## Assignment
Starting at the line below holding "Nat), runVerdict m" and stopping at the line holding "(st (j + 1)).dataAt", print every line exactly, both ends included, and leave the rest out.

Dataset records START

-- ==== Sys2Proof/Machine/Fetch.lean ====
section
/-! DEFINITION. Taking the next request (spec/30_encoding.md R70, R79; spec/60_exceptions.md R180, R183): what
stands between a request the issuer sent and the instruction it selects. -/

namespace Sys2Proof.Machine

/-- What the block finds when it looks for its next request. -/
inductive Fetched where
  /-- No request was sent: the block is idle (R195). -/
  | idle
  /-- The block is in the fault state and takes no request (R180, R183). -/
  | refused
  /-- A reserved word was taken (R79); the state is the one with the request in progress. -/
  | illegal (s : State)
  /-- A request was taken and decodes to an instruction. -/
  | request (i : Instr) (s : State)

/-- Take and decode the oldest request. -/
def fetch (s : State) : Fetched :=
  match s.queue with
  | [] => .idle
  | r :: rest =>
    if s.fault.valid then .refused
    else
      match decode s.params.nCaches r.word with
      | .error _ => .illegal (s.accept r rest)
      | .ok i => .request i (s.accept r rest)

/-- The request with bits w of nbits and every other operand 0, LINE_IN being L bytes of 0. -/
def Request.ofBits (lineSize nbits w : Nat) : Request :=
  { word := BitVec.ofNat 32 (w % 2 ^ nbits), addr := 0, wdata := 0, lineIn := List.replicate lineSize 0 }

end Sys2Proof.Machine
end

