/-- A LINE_IN that is not L bytes is no request of R70; the model refuses it (the model's form, log entry 8). -/
def Obligations.MalformedLineInIsRefused : Prop :=
  ∀ (s : State) (k : Cid), s.req.lineIn.length ≠ s.params.lineSize →
    exec (.wrline k) s = .refused .malformedLineIn

/-- R144: an invalidation changes the state of the way and nothing else: tag, data and its place in ORDER stay, and so
do every other entry and everything outside the entry arrays. -/
def Obligations.InvalidationKeepsTheSlot : Prop :=
  ∀ (s : State) (j : Nat) (a : Addr) (cs : CacheSet) (w : Nat),
    s.setAt j a = some cs → s.lookup j a = some w →
      ∃ ds, (invalidateCopy j a s).setAt j a = some ds ∧ ds.head = cs.head ∧ ds.order = cs.order ∧
        (∀ v, ds.ways[v]? =
          (cs.ways[v]?).map fun e => if v = w then { e with state := .invalid } else e) ∧
        (∀ l i, ¬ s.isSlotOf l i j a → (invalidateCopy j a s).getSet l i = s.getSet l i) ∧
        invalidateCopy j a s = { s with arrays := (invalidateCopy j a s).arrays }

/-! ### Ordering -/

/-- R66: a word stored through one cache is what the next fetch of it through another cache returns, with no action in
between. -/
def Obligations.StoreIsSeenByTheNextFetch : Prop :=
  ∀ (s : State) (kd ki : Cid) (a : Addr) (v : Dword) (b : Nat),
    Inv s → s.fault.valid = false → kd.toNat < s.params.nCaches → ki.toNat < s.params.nCaches →
    AliasFree s b → (∀ x ∈ accessBytes a 4, s.inWindow b x ∧ writeHandler s.params x = none) →
    s.queue = [Request.make (.putW kd) a v [], Request.make (.getW ki) a 0 []] →
      ∃ t, Sys2Proof.core.run 2 s = .next t ∧
        t.responses = s.responses ++
          [{ status := .ok, rdata := none, lineOut := none },
           { status := .ok, rdata := some ((v.setWidth 32).setWidth 64), lineOut := none }]

/-- R63: free of aliasing, a run of GET, PUT and RDLINE requests, through any caches in any order, completes, gives the
responses of a flat memory and leaves its contents as the coherent values. (Runs with WRLINE, which can fault, are
RunWithLineWritesIsAFlatMemory.) -/
def Obligations.RunOfRequestsIsAFlatMemory : Prop :=
  ∀ (s : State) (b : Nat), Inv s → s.fault.valid = false → AliasFree s b →
    (∀ r ∈ s.queue, s.plainRequest b r) →
      ∃ t, Sys2Proof.core.run s.queue.length s = .next t ∧ t.queue = [] ∧ Inv t ∧ AliasFree t b ∧
        t.responses = s.responses ++ (flatRun s.params s.queue s.view).1 ∧
        ∀ x, s.inWindow b x → t.view x = (flatRun s.params s.queue s.view).2 x

/-- Each pseudo-request is exactly one request: the word of R83 with the address and, for a store, the value given; an
instruction fetch is the one of its width (R169). (The operands that R83 leaves unused are 0 and empty: the model's form,
log entry 20.) -/
def Obligations.PseudoRequestsAreTheirWords : Prop :=
  ∀ (a : Addr) (v : Dword),
    ifetchH a = { word := 0x10, addr := a, wdata := 0, lineIn := [] } ∧
    ifetchW a = { word := 0x20, addr := a, wdata := 0, lineIn := [] } ∧
    loadB a = { word := 0x40, addr := a, wdata := 0, lineIn := [] } ∧
    loadH a = { word := 0x50, addr := a, wdata := 0, lineIn := [] } ∧
    loadW a = { word := 0x60, addr := a, wdata := 0, lineIn := [] } ∧
    loadD a = { word := 0x70, addr := a, wdata := 0, lineIn := [] } ∧
    storeB a v = { word := 0x41, addr := a, wdata := v, lineIn := [] } ∧
    storeH a v = { word := 0x51, addr := a, wdata := v, lineIn := [] } ∧
    storeW a v = { word := 0x61, addr := a, wdata := v, lineIn := [] } ∧
    storeD a v = { word := 0x71, addr := a, wdata := v, lineIn := [] } ∧
    instructionFetch .two a = { word := 0x10, addr := a, wdata := 0, lineIn := [] } ∧
    instructionFetch .four a = { word := 0x20, addr := a, wdata := 0, lineIn := [] }

/-! ### Runs that go wrong -/

/-- R180: a run that reaches the fault state has gone wrong, and no continuation of it ever ends well; so has a run that
is stuck. For every state, well-formed or not. -/
def Obligations.RunThatReachesTheFaultStateHasGoneWrong : Prop :=
  (∀ (s t : State) (m n : Nat), Sys2Proof.core.run m s = .next t → t.fault.valid = true →
    runVerdict m s = .wrong ∧ runVerdict (m + n) s = .wrong) ∧
  ∀ (s : State) (m n : Nat), runVerdict m s = .wrong → runVerdict (m + n) s = .wrong

/-! ### Multi-byte accesses, byte by byte -/

/-- R156, R59: a GET of n bytes is n get_byte operations at ADDR, ADDR + 1, ... modulo 2^64, each in the state the one
before left and each leaving what an RDLINE of its line leaves; byte j of RDATA is VIEW of its address in that state, and
the bytes above are 0. At every address: aliases and the wrap at 2^64 included. -/
def Obligations.GetReadsByteByByte : Prop :=
  ∀ (s : State) (i : Instr) (n : Nat), getWidth i = some n → Ready s i →
    ∃ (st : Nat → State) (v : Dword), st 0 = s ∧
      (∀ j < n,
        getByte i.cid.toNat (byteAddr s.req.addr j) (st j) = .ok (v.extractLsb' (8 * j) 8) (st (j + 1)) ∧
        (st j).afterRdline (st (j + 1)) i.cid (byteAddr s.req.addr j) ∧
        v.extractLsb' (8 * j) 8 = (st j).view (byteAddr s.req.addr j) ∧ Inv (st (j + 1))) ∧
      v.toNat < 2 ^ (8 * n) ∧
      exec i s = .next { st n with
        responses := s.responses ++ [{ status := .ok, rdata := some v, lineOut := none }] }

/-- R159, R59, R76: a PUT of n bytes is n put_byte operations of byte j of WDATA at ADDR + j modulo 2^64, each in the
state the one before left. A byte a write handler takes is one event and nothing else; every other byte leaves what an
RDLINE of its line and a WRLINE of it with the byte set leave (R158): its line Modified in the named cache with that byte
changed, and no other copy. At every address: aliases and the wrap at 2^64 included. -/
def Obligations.PutWritesByteByByte : Prop :=
  ∀ (s : State) (i : Instr) (n : Nat), putWidth i = some n → Ready s i →
    ∃ st : Nat → State, st 0 = s ∧
      (∀ j < n,
        let a := byteAddr s.req.addr j
        let b := s.req.wdata.extractLsb' (8 * j) 8
        putByte i.cid.toNat a b (st j) = .ok () (st (j + 1)) ∧ Inv (st (j + 1)) ∧
        (∀ d, writeHandler s.params a = some d →
          st (j + 1) = { st j with devlog := (st j).devlog ++ [{ device := d, addr := a, byte := b }] }) ∧
        (writeHandler s.params a = none →
          (st j).afterReadWrite (st (j + 1)) i.cid a
            (((st j).lineView a).set (offset s.params.lineSize a) b) ∧
          (st (j + 1)).cohAt i.cid.toNat a = .modified ∧
          (st (j + 1)).dataAt i.cid.toNat a = ((st j).lineView a).set (offset s.params.lineSize a) b ∧
          (∀ l ∈ s.reg, l ≠ i.cid.toNat → (st (j + 1)).cohAt l a = .invalid) ∧
          (st (j + 1)).view a = b)) ∧
      exec i s = .next { st n with
        responses := s.responses ++ [{ status := .ok, rdata := none, lineOut := none }] }

/-! ### WRLINE in the flat memory -/

/-- R143, R46: a WRLINE of a line valid in the named cache makes VIEW of the line's bytes LINE_IN and changes VIEW of no
other address; it keeps the block free of aliasing. -/
def Obligations.WrlineUpdatesTheFlatMemory : Prop :=
  ∀ (s : State) (k : Cid) (b : Nat), Ready s (.wrline k) → AliasFree s b →
    s.req.lineIn.length = s.params.lineSize → s.lookup k.toNat s.req.addr ≠ none →
      ∃ t, exec (.wrline k) s = .next t ∧ AliasFree t b ∧
        ∀ x, (lineBase s.params.lineSize x = lineBase s.params.lineSize s.req.addr →
            s.req.lineIn[offset s.params.lineSize x]? = some (t.view x)) ∧
          (lineBase s.params.lineSize x ≠ lineBase s.params.lineSize s.req.addr → t.view x = s.view x)

/-- R63: free of aliasing, a run of requests of all four kinds, WRLINE included, through any caches in any order, gives
the responses of a flat memory and leaves its contents as the coherent values, provided the run does not go wrong in the
sense of R180; it can go wrong only by a WRLINE of a line not valid in its cache (R184, R209). -/
def Obligations.RunWithLineWritesIsAFlatMemory : Prop :=
  ∀ (s : State) (b : Nat), Inv s → s.fault.valid = false → AliasFree s b →
    (∀ r ∈ s.queue, s.flatRequest b r) → runVerdict s.queue.length s ≠ .wrong →
      ∃ t, Sys2Proof.core.run s.queue.length s = .next t ∧ verdict (.next t) = .well ∧ Inv t ∧ AliasFree t b ∧
        t.responses = s.responses ++ (flatRun s.params s.queue s.view).1 ∧
        ∀ x, s.inWindow b x → t.view x = (flatRun s.params s.queue s.view).2 x
end

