-- ==== Sys2Proof/Tests/Slice0.lean ====
section
/-! SUPPORT. Tests of the model: the vectors of spec/95_test_vectors.md and the examples of the rules, each worked
there by hand, and for every obligation with hypotheses a state that meets them. -/

namespace Sys2Proof.Tests

open Sys2Proof Sys2Proof.Machine

/-! ### Helpers -/

/-- The next state of an outcome. -/
def nextState : Host.Outcome State Fault Refusal → Option State
  | .next s => some s
  | .fault _ => none
  | .refused _ => none

/-- What is read off the state after one step: the last response and FAULT. -/
def lastResponse (o : Host.Outcome State Fault Refusal) : Option Response :=
  (nextState o).bind fun s => s.responses.getLast?

/-- TC constructed with MEM0, with one request sent. -/
def tcState (mem0 : List Host.Cell) (w : ReqWord) (a : Addr) (v : Dword) (l : List Byte) : State :=
  { State.construct Params.tc mem0 with queue := [{ word := w, addr := a, wdata := v, lineIn := l }] }

/-- The record of L1D in TC. -/
def l1 : CacheCfg := { name := "L1D", level := 1, type := .data, cap := 1024, ways := 2, next := .nextLevel 2 }
/-- The record of L2 in TC. -/
def l2 : CacheCfg := { name := "L2", level := 2, type := .unified, cap := 4096, ways := 4, next := .terminal }

/-- States and tags of the ways of one set after one step. -/
def waysAfter (o : Host.Outcome State Fault Refusal) (k i : Nat) : Option (List (Coh × Addr)) :=
  (nextState o).bind fun s => (s.getSet k i).map fun cs => cs.ways.map fun e => (e.state, e.tag)

/-- One byte of the copy of a line after one step. -/
def byteAfter (o : Host.Outcome State Fault Refusal) (k : Nat) (a : Addr) : Option Byte :=
  (nextState o).bind fun s => (s.dataAt k a)[offset s.params.lineSize a]?

/-! ### Decoding (R71 to R81; 95_test_vectors.md 2.1) -/

theorem test_decode_getB : decode 3 0b0000000000000000000000_0001_00_0000 = .ok (.getB 1) := by decide
theorem test_decode_getH : decode 3 0b0000000000000000000000_0000_01_0000 = .ok (.getH 0) := by decide
theorem test_decode_getW : decode 3 0b0000000000000000000000_0000_10_0000 = .ok (.getW 0) := by decide
theorem test_decode_getD : decode 3 0b0000000000000000000000_0010_11_0000 = .ok (.getD 2) := by decide
theorem test_decode_putB : decode 3 0b0000000000000000000000_0010_00_0001 = .ok (.putB 2) := by decide
theorem test_decode_putH : decode 3 0b0000000000000000000000_0001_01_0001 = .ok (.putH 1) := by decide
theorem test_decode_putW : decode 3 0b0000000000000000000000_0001_10_0001 = .ok (.putW 1) := by decide
theorem test_decode_putD : decode 3 0b0000000000000000000000_0001_11_0001 = .ok (.putD 1) := by decide
theorem test_decode_rdline : decode 3 0b0000000000000000000000_0010_00_0010 = .ok (.rdline 2) := by decide
theorem test_decode_wrline : decode 3 0b0000000000000000000000_0001_00_0011 = .ok (.wrline 1) := by decide

theorem test_encode_words : encode (.getW 0) = 0x20 ∧ encode (.getB 1) = 0x40 ∧ encode (.putD 1) = 0x71 ∧
    encode (.rdline 2) = 0x82 ∧ encode (.wrline 1) = 0x43 ∧ encode (.getD 2) = 0xB0 := by decide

Dataset records END

## Expected answer
  ∀ (s : State) (m n : Nat), runVerdict m s = .wrong → runVerdict (m + n) s = .wrong

/-! ### Multi-byte accesses, byte by byte -/

/-- R156, R59: a GET of n bytes is n get_byte operations at ADDR, ADDR + 1, ... modulo 2^64, each in the state the one
before left and each leaving what an RDLINE of its line leaves; byte j of RDATA is VIEW of its address in that state, and
the bytes above are 0. At every address: aliases and the wrap at 2^64 included. -/
def Obligations.GetReadsByteByByte : Prop :=
  ∀ (s : State) (i : Instr) (n : Nat), getWidth i = some n → Ready s i →
    ∃ (st : Nat → State) (v : Dword), st 0 = s ∧
      (∀ j < n,
        getByte i.cid.toNat (byteAddr s.req.addr j) (st j) = .ok (v.extractLsb' (8 * j) 8) (st (j + 1)) ∧
        (st j).afterRdline (st (j + 1)) i.cid (byteAddr s.req.addr j) ∧
        v.extractLsb' (8 * j) 8 = (st j).view (byteAddr s.req.addr j) ∧ Inv (st (j + 1))) ∧
      v.toNat < 2 ^ (8 * n) ∧
      exec i s = .next { st n with
        responses := s.responses ++ [{ status := .ok, rdata := some v, lineOut := none }] }

/-- R159, R59, R76: a PUT of n bytes is n put_byte operations of byte j of WDATA at ADDR + j modulo 2^64, each in the
state the one before left. A byte a write handler takes is one event and nothing else; every other byte leaves what an
RDLINE of its line and a WRLINE of it with the byte set leave (R158): its line Modified in the named cache with that byte
changed, and no other copy. At every address: aliases and the wrap at 2^64 included. -/
def Obligations.PutWritesByteByByte : Prop :=
  ∀ (s : State) (i : Instr) (n : Nat), putWidth i = some n → Ready s i →
    ∃ st : Nat → State, st 0 = s ∧
      (∀ j < n,
        let a := byteAddr s.req.addr j
        let b := s.req.wdata.extractLsb' (8 * j) 8
        putByte i.cid.toNat a b (st j) = .ok () (st (j + 1)) ∧ Inv (st (j + 1)) ∧
        (∀ d, writeHandler s.params a = some d →
          st (j + 1) = { st j with devlog := (st j).devlog ++ [{ device := d, addr := a, byte := b }] }) ∧
        (writeHandler s.params a = none →
          (st j).afterReadWrite (st (j + 1)) i.cid a
            (((st j).lineView a).set (offset s.params.lineSize a) b) ∧
          (st (j + 1)).cohAt i.cid.toNat a = .modified ∧
          (st (j + 1)).dataAt i.cid.toNat a = ((st j).lineView a).set (offset s.params.lineSize a) b ∧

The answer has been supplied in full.